PROBLEM DETAILS: For the word "repc", state how many lines of the data include it. Respond with the number only.

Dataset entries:
-- ==== Sys2Proof/Machine/System.lean ====
section
/-! DEFINITION. The system instructions: traps and the return from one (R369-R371), WFI (R372), the system
registers (R36-R41, R373), WATCH (R376), window descriptors (R187), translations (R188, R189) and region
handles (R190-R195). -/
namespace Sys2Proof.Machine

/-- The word at the pc, which XVAL receives for the causes of R52. -/
def State.thisWord (s : State) : Nat := ((s.codeWord s.t.pc.toNat).getD 0).toNat

/-- A user-mode firing faults with PRIVILEGED (R35, R51). -/
def State.privileged (s : State) : Res Unit := faultIf (!s.t.sup) .privileged s.thisWord

/-! ### TRAP, BRK and XRET -/

/-- TRAP and BRK: XPC holds the address of the instruction that follows (R370). -/
def trapOp (c : Cause) (imm : BitVec 16) (s : State) : Out :=
  .next (s.takeTrap c (zext imm) s.nextPc false s.secw)

/-- TRAP (R370). -/
def execTrap (imm : BitVec 16) (s : State) : Out := trapOp .trapInsn imm s
/-- BRK (R370). -/
def execBrk (imm : BitVec 16) (s : State) : Out := trapOp .breakpoint imm s

/-- XSTAT after XRET: SUP takes PSUP, INTRAP clears (R371). -/
def xretStat (x : Word) : Word := word (x.toNat / 32 * 32 + x.toNat % 16 / 2 * 2 + bits x.toNat 1 1)

/-- The refill tries a failed read again after an XRET (R130). -/
def Stream.retry (x : Stream) : Stream :=
  let good := x.staged.filter fun (e : Elem) => e.bad.isNone
  { x with staged := good, next := x.next - (x.staged.length - good.length) }

/-- The trapped firing goes on at XPC (R363, R371). After a WATCH_DATA trap the first instruction is not
matched (R366). -/
def State.resume (s : State) (f : Firing) : State :=
  let r := s.t.tr
  s.updMe fun k =>
    let k := k.thaw f.pri
    let t := (k.t.updTr fun x => { x with xstat := xretStat x.xstat }).unhold f.inst
    { k with t := { t with npc := r.xpc, maskOpen := if r.xstat.getLsbD 3 then true else t.maskOpen,
                           mqh := if f.pri = 1 then t.mqh else [], mqh1 := if f.pri = 1 then [] else t.mqh1,
                           streams := t.streams.map fun (p : Nat × Stream) => (p.1, p.2.retry) }.setSkips
               (bits r.xcause.toNat 7 0 = Cause.watchData.code) }

/-- XRET and XRET.K (R371): the chunk that XRET opens holds the instructions after it (R287; log 19). -/
def xret (kill : Bool) (s : State) : Out :=
  finish s (do
    s.privileged
    faultIf (!s.t.inTrap) .illegalOp s.thisWord
    s.ownChunk
    let r := s.t.tr
    match s.t.fir with
    | none => .ok s
    | some f =>
      let s := s.noChunk
      if kill then .ok ((s.stopFiring r.xcause r.xpc r.xval none).stay)
      else if f.down then .ok (((s.discard s.cur f.pri).wake f.inst).stay)
      else
        faultIf (r.xpc.toNat % 4 ≠ 0) .misaligned r.xpc.toNat
        s.checkTarget r.xpc.toNat
        .ok (s.resume f).afterThis)

/-- XRET (R371). -/
def execXret (s : State) : Out := xret false s
/-- XRET.K (R371). -/
def execXretK (s : State) : Out := xret true s

/-! ### WFI -/

/-- TIME has reached a deadline that is not 0 (R372). -/
def State.timeUp (s : State) (deadline : Nat) : Bool := deadline ≠ 0 && s.time s.cur ≥ deadline

/-- WFI (R372): the first turn arms the wait, a later one finds what has happened since. With its deadline already past it
goes on at once (log 87). The instructions after it share its chunk (R287; log 19). -/
def execWfi (d a : Reg) (s : State) : Out :=
  let level := s.t.level
  let now (deadline mask : Nat) : Nat := mask ||| (if s.timeUp deadline then 8 else 0)
  match (s.me.waiting level).await with
  | .wfi _ deadline mask =>
    if now deadline mask = 0 then .next s.stay
    else finish s (s.doing (useOf (.wfi d a)) fun s' =>
      .ok ((s'.setG d (word (now deadline mask))).updMe fun k => k.setWaiting level Waiting.idle).afterThis)
  | _ =>
    finish s (do
      s.ready (useOf (.wfi d a))
      s.ownChunk
      let deadline := (s.gIn a).toNat
      if s.timeUp deadline then .ok ((s.take (useOf (.wfi d a))).setG d 8).afterThis
      else if s.t.maskOpen then .error (.wait true)
      else .ok ((s.updMe fun k =>
        { k.setWaiting level { Waiting.idle with await := .wfi d deadline 0 } with chunk := none }).stay))

/-! ### System registers -/

/-- The kiln register (R40). -/
def State.csrKiln (s : State) : Nat :=
  let cl := s.cluster (clusterOf s.cur)
  cl.scale <<< 16 + (FMap.get ⟨0, 0, 0, false⟩ cl.kilns s.myPart).budget

/-- STAGE of the running firing (R26): zero without one. -/
def State.csrStage (s : State) : Nat :=
  match s.t.fir with
  | none => 0
  | some f =>
    match FMap.find? s.insts f.inst with
    | none => 0
    | some i => match s.launchOf i with
      | none => 0
      | some l => (fieldAt l.head 0xE 1 - 1) <<< 4 + aStage (s.descOfInst i)

/-- SPILLMAP (R36). -/
def CoreT.spillMap (t : CoreT) : Nat := t.park.foldl (fun n p => if p.1 = 0 then n else n + 2 ^ p.1) 0

/-- A system register's value (R36). -/
def State.csr (s : State) (n : Nat) : Word :=
  let r := s.t.tr
  match n with
  | 0x000 => r.xcause
  | 0x001 => r.xval
  | 0x002 => r.xpc
  | 0x003 => r.xstat
  | 0x004 => r.xvec
  | 0x005 => r.xscratch
  | 0x010 => word s.cur
  | 0x011 => word s.csrStage
  | 0x012 => word s.myPart
  | 0x020 => word s.csrKiln
  | 0x021 => r.chmax
  | 0x022 => r.mode
  | 0x030 => r.watcha
  | 0x031 => r.watchm
  | 0x040 => word s.cycle
  | 0x041 => word (s.time s.cur)
  | 0x050 => word s.t.spillMap
  | _ => 0

/-- A register that only supervisor mode writes (R36). MODE never faults (R373). -/
def csrSuper (n : Nat) : Bool := n < 6
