/-- STREAM_REFILL (R205): operand a stream register. One beat of at most 64 bytes lands in its staging
buffer of 512 bytes. -/
def execStreamRefill (s : State) : Out :=
  let t := s.arg 0
  match FMap.find? s.t.streams t with
  | none => .idle s
  | some x =>
    let room := s.refillRoom t x
    if s.me.takeover || room = 0 then .idle s else
    let y := s.streamBeat s.cur { x with staged := [] } room
    let s := s.engFills s.cur y.tlb
    .next (s.updMe fun k => k.both fun ct =>
      match FMap.find? ct.streams t with
      | some z =>
        if z.next ≠ x.next then ct else
        { ct with streams := FMap.put ct.streams t { z with staged := z.staged ++ y.staged, next := y.next, tlb := y.tlb } }
      | none => ct)

/-! ### Copies -/

/-- The copy that a channel moves: its oldest (R197). -/
def Engines.head (g : Engines) (ch : Nat) : Option Copy := g.copies.find? fun (x : Copy) => x.ch = ch
/-- Change the copy that a channel moves. -/
def Engines.updHead (g : Engines) (ch : Nat) (f : Copy → Copy) : Engines :=
  match g.head ch with
  | some x => { g with copies := g.copies.map fun (y : Copy) => if y.ch = ch && y.id = x.id then f y else y }
  | none => g

/-- COPY_START (R197): a copy that waited as the 33rd is in flight. -/
def execCopyStart (s : State) : Out :=
  let g := s.me.eng
  if s.me.takeover || (g.copies.filter fun (x : Copy) => x.active).length ≥ 32 then .idle s else
  match g.copies.findIdx? fun (x : Copy) => !x.active with
  | none => .idle s
  | some i => .next (s.updEng s.cur fun g => { g with copies := (g.copies.zip (span 0 g.copies.length)).map fun (p : Copy × Nat) =>
      if p.2 = i then { p.1 with active := true } else p.1 })

/-- A mask admits an issuer of the owner's partition (R204). Memory cores lie in no cluster (R3). -/
def permits (mask : Word) (owner c : Nat) : Bool :=
  mask.getLsbD 63 || (mask.getLsbD 62 && dieOf owner = dieOf c)
    || (clusterOf owner = clusterOf c && !isMemCore c && (mask.getLsbD 61 || mask.getLsbD (c % 16)))

/-- The core whose scratchpad a side lies in, when it is a core scratchpad. -/
def padCore (b z : Nat) : Option Nat :=
  if z = 0x20000 then some (bits (b - 0x100000000000) 36 35 * 2048 + bits b 34 28 * 16 + bits b 27 24) else none

/-- Where a side of a copy lies, with the checks of translation, rights and place (R180, R201, R204). -/
def State.copySide (s : State) (c : Nat) (x : Copy) (va : Nat) (write : Bool) : Except Cause (Leaf × Loc) :=
  match s.engXlate c x.part x.tlb va with
  | none => .error (s.noXlate x.part va)
  | some p =>
    if (x.user && !p.u) || (if write then !p.w else !p.r) then .error (if write then .protWrite else .protRead) else
    let l := s.locate (p.base + va % 2 ^ p.size)
    match l with
    | .nothing => .error .windowUndefined
    | .hbm =>
      if x.three then .error .copyPattern else if !isMemCore c then .error .noDramPath
      else if p.io then .error .copyPattern else .ok (p, l)
    | .pad b z _ _ =>
      if p.io then .error .copyPattern
      else if !x.three then .ok (p, l)
      else match padCore b z with
        | none => .error .copyPattern
        | some o =>
          if o = c then .error .copyPattern
          else if (s.core o).part ≠ x.part || !permits (FMap.get 0 x.perms o) o c then .error .permissionMask
          else .ok (p, l)
    | _ => .error .copyPattern
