-- ==== Sys2Proof/Machine/LaunchActor.lean ====
section
/-! DEFINITION. The launch actors (R74-R97): the host's message window, requests and their replies, the checks of
a record, launches that wait, run, step, change their die set and end. -/
namespace Sys2Proof.Machine

/-! ### The message window (R91, R92) -/

/-- The first failure of a write to PKT. -/
def pktFault (start : Nat) (whole : Bool) (b : List Byte) : Option Cause :=
  let h := pktHeader b
  if start ≠ 0 || !whole || b.length ≠ hdrLen h then some .badPacketLength
  else if bits h 53 51 ≠ 0 then some .reservedBits
  else if hdrMalformed h then some .badPacketLength
  else none

/-- The host reaches the package over PCIe: bring-up has passed link-up (R393), and a hub die carries the functions. -/
def State.pcieUp (s : State) : Bool := s.hub.bringup ≥ 6 && (s.hub.alive.1 || s.hub.alive.2)

/-- What a read of 8 bytes of the message window returns (R9, R91): PKT and the reserved area read zero. -/
def State.windowWord (s : State) (part off : Nat) : Word :=
  if off = 0x100 then (s.part part).errstat else if off = 0x108 then (s.part part).accepted else 0

/-- The host reads its message window. -/
def State.hostReads (s : State) (part off : Nat) : State :=
  s.updPart part fun p => { p with hostRead := s.windowWord part off }

/-- PKT (R92): operands a partition, the offset at which the write starts and whether every byte is enabled; the
bytes arrive with the step. With a full queue the write waits. A fourth operand other than 0 makes it a read at the
offset. -/
def execPkt (s : State) : Out :=
  let part := s.arg 0
  if !s.pcieUp then .idle s else
  if s.arg 3 ≠ 0 then .next (s.hostReads part (s.arg 1 % 0x100)) else
  match pktFault (s.arg 1) (s.arg 2 ≠ 0) s.payload with
  | some c => .next (s.updPart part fun p =>
      let drops := wbits p.errstat 31 16
      { p with errstat := word ((min 65535 (drops + 1)) <<< 16 + 256 + c.code) })
  | none =>
    if (s.part part).window.length ≥ 64 then .idle s else
    .next (s.updPart part fun p => { p with window := p.window ++ [s.payload], accepted := p.accepted + 1 })

/-- ERRSTAT (R91): operands a partition and the written value; a third other than 0 makes it a read of the window at
that offset. -/
def execErrstat (s : State) : Out :=
  if !s.pcieUp then .idle s else
  if s.arg 2 ≠ 0 then .next (s.hostReads (s.arg 0) (s.arg 2)) else
  if bit (s.arg 1) 8 then .next (s.updPart (s.arg 0) fun p => { p with errstat := p.errstat &&& ~~~0x100#64 }) else .idle s

/-! ### Writes and posts of the hub dies -/

/-- The check of a counter address by the launch actor (R396), in supervisor mode. -/
def State.hubCounter (s : State) (part va : Nat) : Except Cause (Nat × Nat) :=
  match s.walk part va with
  | .error _ => .error (s.noXlate part va)
  | .ok p =>
    if !p.w then .error .protWrite else
    let dev := p.base + va % 2 ^ p.size
    if dev % 4 ≠ 0 then .error .misaligned else
    match s.locate dev with
    | .counter c n => .ok (c, n)
    | _ => .error .copyPattern

/-- The counter that an indirect launch waits on (R89): it is read, so its page needs R. An address that names no
counter refuses the launch (log 75). -/
def State.waitCounter (s : State) (part va : Nat) : Except Cause (Nat × Nat) :=
  match s.walk part va with
  | .error _ => .error (s.noXlate part va)
  | .ok p =>
    if !p.r then .error .protRead else
    match s.locate (p.base + va % 2 ^ p.size) with
    | .counter c n => .ok (c, n)
    | _ => .error .copyPattern

/-- The agent number of the hub dies' posts (R207). -/
def hubAgent (part : Nat) : Nat := 2 ^ 20 + part

/-- Post +1 to a counter that was checked. -/
def State.hubInc (s : State) (part : Nat) (cnt : Option (Nat × Nat)) : State :=
  match cnt with
  | some k => s.post ⟨hubAgent part, k.1, k.2, 1, none⟩
  | none => s

/-- The counter that an address names, when it passes the check of R396; none for 0. -/
def State.hubTarget (s : State) (part va : Nat) : Option (Nat × Nat) :=
  if va = 0 then none else match s.hubCounter part va with | .ok k => some k | .error _ => none

/-- A write of the hub dies to raw bytes, when the page allows it: it takes its place as it lands (R76). No byte of a
mailbox is written (R15), and a write that the page does not allow is dropped (log 75). -/
def State.hubWrite (s : State) (part va : Nat) (b : List Byte) : State :=
  match s.walk part va with
  | .error _ => s
  | .ok p =>
    if !p.w then s else
    let dev := p.base + va % 2 ^ p.size
    let go := (s.replace (maskedBytes dev b)).signal 3 0 (linesOf dev b.length)
    match s.locate dev with
    | .hbm => go
    | .pad _ _ 0 _ => if inMailbox 0 (s.locate dev) b.length then s else go
    | _ => s

/-- The reply (R85): word 0, then +1 to the counter that word 1 named. Where word 0 cannot be written the counter is
still posted (log 75). -/
def State.reply (s : State) (part repa : Nat) (repc : Option (Nat × Nat)) (w : Nat) : State :=
  if repa = 0 then s else (s.hubWrite part repa (leBytes 8 w)).hubInc part repc

/-- A reply block lies in the scratchpad of a core that a spare takes over: the reply waits (R383). -/
def State.replyAway (s : State) (part repa : Nat) : Bool :=
  repa ≠ 0 && (match s.walk part repa with | .ok p => s.away [p.base + repa % 2 ^ p.size] | .error _ => false)

/-- The counter that word 1 of a reply block names, read and checked with the request (R85, R396); none where the word
cannot be read or fails the check. -/
def State.replyCounter (s : State) (part repa : Nat) : Option (Nat × Nat) :=
  if repa = 0 then none else match s.hubWord part (repa + 8) 8 with | .ok w => s.hubTarget part w | .error _ => none

/-! ### Requests (R84) -/

/-- OP of a request. -/
def reqOp (b : List Byte) : Nat := fieldAt b 8 1
/-- RECA. -/
def reqRec (b : List Byte) : Nat := fieldAt b 0x10 8
/-- REPA. -/
def reqRep (b : List Byte) : Nat := fieldAt b 0x18 8
/-- COUNTA. -/
def reqCount (b : List Byte) : Nat := fieldAt b 0x20 8
/-- WAITA. -/
def reqWait (b : List Byte) : Nat := fieldAt b 0x28 8
/-- WAITV. -/
def reqVal (b : List Byte) : Nat := fieldAt b 0x30 4

/-- A nonzero reserved field, an unknown OP or a misaligned address (R84). Of an end request bits [63:24] of RECA count
as reserved; the PRI, ECLS and NSUCC of a request's header are not compared with R84's (log 75). -/
def reqBad (b : List Byte) : Bool :=
  let op := reqOp b
  b.length ≠ 64 || !zeroAt b 9 7 || op > 2 || reqRep b % 16 ≠ 0 || !zeroAt b 0x34 12
    || (if op = 2 then reqRec b ≥ 2 ^ 24 else reqRec b % 64 ≠ 0)
    || (if op = 1 then reqCount b % 4 ≠ 0 || reqWait b % 4 ≠ 0 else reqCount b ≠ 0 || reqWait b ≠ 0 || reqVal b ≠ 0)

/-! ### The record (R78-R83) -/

/-- NACT. -/
def hNact (h : List Byte) : Nat := fieldAt h 0xC 2
/-- The header's fields lie in the ranges of R78. -/
def headOk (h : List Byte) : Bool :=
  let len := fieldAt h 8 4
  let flags := fieldAt h 0x12 1
  let lo := fieldAt h 0x10 1
  let hi := fieldAt h 0x11 1
  let rect := bit flags 1
  fieldAt h 0 8 % 64 = 0 && 8 ≤ len && len ≤ 8388608 && len % 8 = 0 && 1 ≤ hNact h && hNact h ≤ 256
    && 1 ≤ fieldAt h 0xE 1 && fieldAt h 0xE 1 ≤ 16 && fieldAt h 0xF 1 ≤ 2
    && (if rect then lo = 0 && hi = 0 else 1 ≤ lo && lo ≤ hi && hi ≤ 4) && flags < 4 && zeroAt h 0x13 1
    && fieldAt h 0x14 4 ≤ 4096 && fieldAt h 0x18 4 ≤ 65536
    && (if rect then fieldAt h 0x1C 4 < 2 ^ 18 else fieldAt h 0x1C 4 = 0) && zeroAt h 0x28 24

OUTPUT BELOW: 2